---------- Information supplied
/-! ### Arc lamps (spec/03) -/

/-- LAMP_STRIKE is ruled on in order: a trip, a lamp already STRIKING or BURNING, no carbon, a station not PRESENT;
then the arc is asked ON, and the lamp is STRIKING with its counts 0, its strike timer at 5.0 s and its notice
raised.

LAMP_OFF is refused with STATE while the projector is ON_SCREEN; a COLD lamp is left as it stands; any other is
put out: arc OFF asked, COLD, no feed, no timers, counts 0, its notice raised. -/
def Obligations.LampsAreStruckAndPutOut : Prop :=
  (∀ (n : Port) (p : Projector) (s : State),
      (s.lu.tripInForce = true →
        exec (.lampStrike n (numberOf p)) s = .next (s.answer n (.lampStrike n (numberOf p)) .trip []))
      ∧ (s.lu.tripInForce = false →
          ((s.lamp p).state = .striking ∨ (s.lamp p).state = .burning ∨ (s.lamp p).carbon = 0
            ∨ (s.station p).presence ≠ .present) →
          exec (.lampStrike n (numberOf p)) s = .next (s.answer n (.lampStrike n (numberOf p)) .state []))
      ∧ (s.lu.tripInForce = false → (s.lamp p).state ≠ .striking → (s.lamp p).state ≠ .burning →
        (s.lamp p).carbon ≠ 0 →
          (s.station p).presence = .present →
          (s.lc.tripInForce = true →
            exec (.lampStrike n (numberOf p)) s = .next (s.answer n (.lampStrike n (numberOf p)) .trip []))
          ∧ (s.lc.tripInForce = false → ∃ t, exec (.lampStrike n (numberOf p)) s = .next t
              ∧ t.lamp p = { s.lamp p with
                  state := .striking, strikeCount := 0, outCount := 0, strikeTimer := some ⟨50, 0⟩
                  cause := .strikeStarted }
              ∧ t.station p = { s.station p with desired := { (s.station p).desired with arc := .on } }
              ∧ noticed (noticeLampAttention p) s t
              ∧ t.pu.answers = (s.answer n (.lampStrike n (numberOf p)) .ok []).pu.answers
              ∧ otherLampsKept p s t ∧ (∀ q, q ≠ p → t.station q = s.station q) ∧ t.su.roles = s.su.roles
              ∧ onlyTouches [.lc, .lu, .su, .pu] s t)))
  ∧ (∀ (n : Port) (p : Projector) (s : State),
      (s.role p = .onScreen →
        exec (.lampOff n (numberOf p)) s = .next (s.answer n (.lampOff n (numberOf p)) .state []))
      ∧ (s.role p ≠ .onScreen → (s.lamp p).state = .cold →
          exec (.lampOff n (numberOf p)) s = .next (s.answer n (.lampOff n (numberOf p)) .ok []))
      ∧ (s.role p ≠ .onScreen → (s.lamp p).state ≠ .cold → ∃ t, exec (.lampOff n (numberOf p)) s = .next t
          ∧ t.lamp p = { s.lamp p with
              state := .cold, feedRate := 0, feedTimer := none, strikeTimer := none, holdTimer := none, strikeCount
                := 0
              outCount := 0, cause := .off }
          ∧ t.station p = { s.station p with desired := { (s.station p).desired with arc := .off } }
          ∧ noticed (noticeLampAttention p) s t
          ∧ t.pu.answers = (s.answer n (.lampOff n (numberOf p)) .ok []).pu.answers
          ∧ otherLampsKept p s t ∧ (∀ q, q ≠ p → t.station q = s.station q) ∧ t.su.roles = s.su.roles
          ∧ onlyTouches [.lc, .lu, .su, .pu] s t))

/-- The strike timer's running out faults a lamp with STRIKE_FAILED, and the hold timer's with STATION_LOST and no
feed; each asks the arc OFF and raises LAMP_ATTENTION. With no such timer running neither has any effect.

A feed step begins its pulse, takes one step of carbon and reloads the counter; at or below the trim threshold
it raises the trim notice once; taking the last carbon it stops the feed with CARBON_EXHAUSTED, raised second.
That an event has no effect where its moment cannot come is the model's reading: log 2. That it is that moment
wherever it can come is the model's choice: log 40. -/
def Obligations.LampTimersAndFeedSteps : Prop :=
  (∀ (p : Projector) (s : State),
      (∀ x, (s.lamp p).strikeTimer = some x → ∃ t, exec (.strikeTimeout p) s = .next t
          ∧ t.lamp p = { s.lamp p with
              state := .fault, fault := .strikeFailed, strikeCount := 0, strikeTimer := none, cause := .strikeFailed }
          ∧ t.station p = { s.station p with desired := { (s.station p).desired with arc := .off } }
          ∧ noticed (noticeLampAttention p) s t ∧ otherLampsKept p s t ∧ (∀ q, q ≠ p → t.station q = s.station q)
          ∧ t.su.roles = s.su.roles ∧ onlyTouches [.lc, .lu, .su, .pu] s t)
      ∧ ((s.lamp p).strikeTimer = none → exec (.strikeTimeout p) s = .next s)
      ∧ (∀ x, (s.lamp p).holdTimer = some x → ∃ t, exec (.holdTimeout p) s = .next t
          ∧ t.lamp p = { s.lamp p with
              state := .fault, fault := .stationLost, feedRate := 0, feedTimer := none, outCount := 0, holdTimer :=
                none
              cause := .stationLost }
          ∧ t.station p = { s.station p with desired := { (s.station p).desired with arc := .off } }
          ∧ noticed (noticeLampAttention p) s t ∧ otherLampsKept p s t ∧ (∀ q, q ≠ p → t.station q = s.station q)
          ∧ t.su.roles = s.su.roles ∧ onlyTouches [.lc, .lu, .su, .pu] s t)
      ∧ ((s.lamp p).holdTimer = none → exec (.holdTimeout p) s = .next s))
  ∧ (∀ (p : Projector) (s : State),
      ((s.lamp p).feedTimer = none → exec (.feedStep p) s = .next s)
      ∧ (∀ x, (s.lamp p).feedTimer = some x → ∃ t, exec (.feedStep p) s = .next t
          ∧ (let l := s.lamp p
             let trims := l.carbon - 1 ≤ l.trim ∧ l.trimNoticed = false
             t.lamp p = { l with
                carbon := l.carbon - 1, stepPulse := 1000
                trimNoticed := if trims then true else l.trimNoticed
                feedRate := if l.carbon = 1 then 0 else l.feedRate
                feedTimer := if l.carbon = 1 then none else some ⟨x.reload, ⟨x.reload, 0⟩⟩
                fault := if l.carbon = 1 then .carbonExhausted else l.fault
                cause := if l.carbon = 1 then .carbonExhausted else if trims then .trim else l.cause }
              ∧ (trims ∨ l.carbon = 1 → noticed (noticeLampAttention p) s t)
              ∧ (¬ trims → l.carbon ≠ 1 → t.pu = s.pu))
          ∧ otherLampsKept p s t ∧ onlyTouches [.lu, .pu] s t))

/-- LAMP_SET, from a SETUP port on a COLD lamp, writes the six settings clamped, Fmax then raised to the clamped B,
and changes nothing else; in any other state it is refused with STATE.

LAMP_RECARBON on a COLD lamp enters the length clamped to 12,000, forgets the trim notice and a fault of
CARBON_EXHAUSTED alone; in any other state it is refused with STATE. -/
def Obligations.LampSettingsAndCarbonAreEntered : Prop :=
  (∀ (n : Port) (p : Projector) (f : LampFields) (s : State),
      ((s.port n).setup = false →
        exec (.lampSet n (numberOf p) f) s = .next (s.answer n (.lampSet n (numberOf p) f) .denied []))
      ∧ ((s.port n).setup = true → (s.lamp p).state ≠ .cold →
        exec (.lampSet n (numberOf p) f) s = .next (s.answer n (.lampSet n (numberOf p) f) .state []))
      ∧ ((s.port n).setup = true → (s.lamp p).state = .cold → ∃ t, exec (.lampSet n (numberOf p) f) s = .next t
          ∧ (let within (low high k : Nat) : Nat := if k < low then low else if high < k then high else k
             t.lamp p = { s.lamp p with
                vs := within 400 800 f.vs, ir := within 300 1500 f.ir, b := within 20 600 f.b, g := within 0 63 f.g
                fmax := if within 20 600 f.fmax < within 20 600 f.b then within 20 600 f.b else within 20 600 f.fmax
                trim := within 0 2000 f.trim })
          ∧ otherLampsKept p s t ∧ t.pu = (s.answer n (.lampSet n (numberOf p) f) .ok []).pu
          ∧ onlyTouches [.lu, .pu] s t))
  ∧ (∀ (n : Port) (p : Projector) (length : Nat) (s : State),
      ((s.lamp p).state ≠ .cold →
        exec (.lampRecarbon n (numberOf p) length) s =
          .next (s.answer n (.lampRecarbon n (numberOf p) length) .state []))
      ∧ ((s.lamp p).state = .cold → ∃ t, exec (.lampRecarbon n (numberOf p) length) s = .next t
          ∧ t.lamp p = { s.lamp p with
              carbon := if 12000 < length then 12000 else length
              trimNoticed := false
              fault := if (s.lamp p).fault = .carbonExhausted then .none else (s.lamp p).fault }
          ∧ otherLampsKept p s t ∧ t.pu = (s.answer n (.lampRecarbon n (numberOf p) length) .ok []).pu
          ∧ onlyTouches [.lu, .pu] s t))

/-- A fresh report's sample acts on the lamp by its state. STRIKING: the third sample in a row with twice its
current at or above Ir makes the lamp BURNING and sets the feed from that sample. BURNING: the fifth in a row
with four times its current below Ir puts it OUT; otherwise the feed rate becomes the clamped sum of the two
terms, 0 with no carbon. COLD, OUT and FAULT ignore it. (The reply carries no flame, and makes no mark event of
a projector on screen.) -/
def Obligations.FreshSamplesStrikeRegulateAndFindArcOut : Prop :=
  ∀ (p : Projector) (begun : Nat) (signal : List Nat) (x : Report) (s : State),
    heardReply p begun signal (s.station p).expectedToggle (some x) s → (s.station p).presence = .present →
    x.gateFlame = .clear → (s.role p ≠ .onScreen ∨ s.mark p = none ∨ s.mark p = some x.marks) →
    ∃ t, exec (.replyReceived begun signal) s = .next t
      ∧ (let l := s.lamp p
         let u := t.lamp p
         let sum : Int := ((l.b * x.amps / l.ir : Nat) : Int) + Int.tdiv ((l.g : Int) * ((x.volts : Int) - (l.vs :
           Int))) 10
         let rate : Int := if l.carbon = 0 then 0 else max 0 (min sum (l.fmax : Int))
         ((l.state = .cold ∨ l.state = .out ∨ l.state = .fault) → u = l)
          ∧ (l.state = .striking → 2 * x.amps < l.ir → u = { l with strikeCount := 0 })
          ∧ (l.state = .striking → l.ir ≤ 2 * x.amps → l.strikeCount < 2 →
            u = { l with strikeCount := l.strikeCount + 1 })
          ∧ (l.state = .striking → l.ir ≤ 2 * x.amps → 2 ≤ l.strikeCount →
              u.state = .burning ∧ u.strikeTimer = none ∧ u.strikeCount = 0 ∧ u.outCount = 0
                ∧ (u.feedRate : Int) = rate
                ∧ u.cause = .struck ∧ noticed (noticeLampAttention p) s t ∧ u.carbon = l.carbon)
          ∧ (l.state = .burning → l.ir ≤ 4 * x.amps →
              u.state = .burning ∧ u.outCount = 0 ∧ (u.feedRate : Int) = rate ∧ u.carbon = l.carbon
                ∧ u.cause = l.cause)
          ∧ (l.state = .burning → 4 * x.amps < l.ir → l.outCount < 4 →
              u.state = .burning ∧ u.outCount = l.outCount + 1 ∧ (u.feedRate : Int) = rate ∧ u.carbon = l.carbon)
          ∧ (l.state = .burning → 4 * x.amps < l.ir → 4 ≤ l.outCount →
              u.state = .out ∧ u.fault = .arcOut ∧ u.feedRate = 0 ∧ u.feedTimer = none ∧ u.outCount = 0
                ∧ u.cause = .arcOut ∧ (t.station p).desired.arc = .off ∧ noticed (noticeLampAttention p) s t)
          ∧ (u.feedRate = 0 → (l.state = .burning ∨ u.state = .burning) → u.feedTimer = none)
          ∧ (u.state = .burning → 0 < u.feedRate → l.feedTimer = none →
              u.feedTimer = some ⟨600000 / u.feedRate, ⟨600000 / u.feedRate, 0⟩⟩)
          ∧ (∀ old, l.feedTimer = some old → u.state = .burning → 0 < u.feedRate →
              u.feedTimer = some ⟨600000 / u.feedRate, old.counter⟩))
      ∧ otherLampsKept p s t ∧ onlyTouches [.lc, .lu, .su, .pu] s t

/-! ### House lights (spec/07) -/

/-- The lamp law: the conduction of a level by straight-line interpolation between the table's points, which it
meets at their own levels, rising with the level and never falling. -/
def Obligations.LampLawInterpolatesTheTable : Prop :=
  (∀ v : Nat, v < 256 →
    (let table : List Nat := [0, 96, 168, 228, 282, 332, 380, 426, 472, 518, 564, 612, 662, 716, 776, 850, 1000]
     let k := if 240 ≤ v then 15 else v / 16
     let r := v - 16 * k
     let span := if k = 15 then 15 else 16
     ∃ low high, table[k]? = some low ∧ table[k + 1]? = some high ∧ conduction v = low + (high - low) * r / span
      ∧ (r = 0 → conduction v = low)))
    ∧ (∀ v w : Nat, v ≤ w → w < 256 → conduction v ≤ conduction w)
    ∧ conduction 255 = 1000 ∧ conduction 1 = 6 ∧ conduction 254 = 990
--------------------
(Task to complete): Every line with "true" in it should be copied from the entries.

(Task output):
      (s.lu.tripInForce = true →
          (s.lc.tripInForce = true →
                trimNoticed := if trims then true else l.trimNoticed
      ∧ ((s.port n).setup = true → (s.lamp p).state ≠ .cold →
      ∧ ((s.port n).setup = true → (s.lamp p).state = .cold → ∃ t, exec (.lampSet n (numberOf p) f) s = .next t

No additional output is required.